The corporation services a portfolio of loans amounting to $1.5 billion as of Dec. 31, which were previously sold by the corporation with “credit recourse.” The bank has estimated additional losses associated with the potential repurchase liability of loans subject to credit recourse as a result of the hurricanes. For fourth quarter 2017, the provision for indemnity reserves of $11.1 million included $3.4 million to account for these estimated losses.

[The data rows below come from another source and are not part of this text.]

-- ==== Sys2Proof/Laws/PerInstr.lean ====
section
/-! SUPPORT. What is said of every instruction, one lemma per constructor. -/

namespace Sys2Proof.Laws

/-- The call form of an operation decodes to it where its operands are in their domain, and is rejected by name where
they are not. -/
def CallForm.Statement (i : Instr) : Prop :=
  decodeCall (encodeCall i) = if i.wf then .ok i else .reject (.illFormed i)

theorem CallForm.feed (b : Byte) : CallForm.Statement (.feed b) := rfl
theorem CallForm.rxStart : CallForm.Statement (.rxStart) := rfl
theorem CallForm.rxStop : CallForm.Statement (.rxStop) := rfl
theorem CallForm.rxLen (b : Byte) : CallForm.Statement (.rxLen b) := rfl
theorem CallForm.rxData (b : Byte) : CallForm.Statement (.rxData b) := rfl
theorem CallForm.bufClear : CallForm.Statement (.bufClear) := rfl
theorem CallForm.bufAppend (b : Byte) : CallForm.Statement (.bufAppend b) := rfl
theorem CallForm.bufGrow : CallForm.Statement (.bufGrow) := rfl
theorem CallForm.bufSnapshot : CallForm.Statement (.bufSnapshot) := rfl
theorem CallForm.encode (a w f : Nat) : CallForm.Statement (.encode a w f) := rfl
theorem CallForm.decode (bytes : List Byte) (w f : Nat) : CallForm.Statement (.decode bytes w f) := rfl
theorem CallForm.write (address : Nat) (payload : List Byte) : CallForm.Statement (.write address payload) := rfl
theorem CallForm.dispatch (frame : List Byte) : CallForm.Statement (.dispatch frame) := rfl
theorem CallForm.register (a : Nat) : CallForm.Statement (.register a) := rfl
theorem CallForm.cmd0 (address : Nat) (payload : List Byte) : CallForm.Statement (.cmd0 address payload) := rfl
theorem CallForm.cmd1 (address : Nat) (payload : List Byte) : CallForm.Statement (.cmd1 address payload) := rfl
theorem CallForm.cmd2 (address : Nat) (payload : List Byte) : CallForm.Statement (.cmd2 address payload) := rfl
theorem CallForm.cmd3 (address : Nat) (payload : List Byte) : CallForm.Statement (.cmd3 address payload) := rfl
theorem CallForm.cmd4 (address : Nat) (payload : List Byte) : CallForm.Statement (.cmd4 address payload) := rfl
theorem CallForm.cmd5 (address : Nat) (payload : List Byte) : CallForm.Statement (.cmd5 address payload) := rfl
theorem CallForm.cmd6 (address : Nat) (payload : List Byte) : CallForm.Statement (.cmd6 address payload) := rfl
theorem CallForm.cmd7 (address : Nat) (payload : List Byte) : CallForm.Statement (.cmd7 address payload) := rfl
theorem CallForm.cmd8 (address : Nat) (payload : List Byte) : CallForm.Statement (.cmd8 address payload) := rfl
theorem CallForm.cmd9 (address : Nat) (payload : List Byte) : CallForm.Statement (.cmd9 address payload) := rfl
theorem CallForm.setGeneric (on : Bool) : CallForm.Statement (.setGeneric on) := rfl
theorem CallForm.setErrcb : CallForm.Statement (.setErrcb) := rfl
theorem CallForm.reset : CallForm.Statement (.reset) := rfl
theorem CallForm.raise (e : ErrorRec) : CallForm.Statement (.raise e) := rfl

end Sys2Proof.Laws
end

As of Dec. 31, 2017, the reserve for loans subject to credit recourse amounted to $58.8 million.

At the end of the fourth quarter, Popular recorded year-to-date expenses related to structural damages of $6.5 million, net of the related insurance receivable of $1.1 million, which was a downward adjustment of $300,000 and $6.4 million, respectively, from the initial estimates at the end of the third quarter.

In addition to the previously mentioned incremental provision and direct operating expenses, results for the third and fourth quarters of 2017 were impacted by the hurricanes in the form of a reduction in revenue resulting from reduced merchant transaction activity, the waiver of certain late fees and service charges to businesses and consumers in hurricane-affected areas, as well as the economic and operational disruption on the corporation’s mortgage origination, servicing and loss mitigation activities.

For the fourth quarter of 2017, the bank estimates these revenue captions resulted in a decrease in income of about $20 million when compared with pre-hurricane levels, taking into account the earnings for the comparative quarter of the previous year, among other measures, primarily driven by the disruption in the bank’s operations. This compares to an impact of about $11 million during the third quarter, the bank said.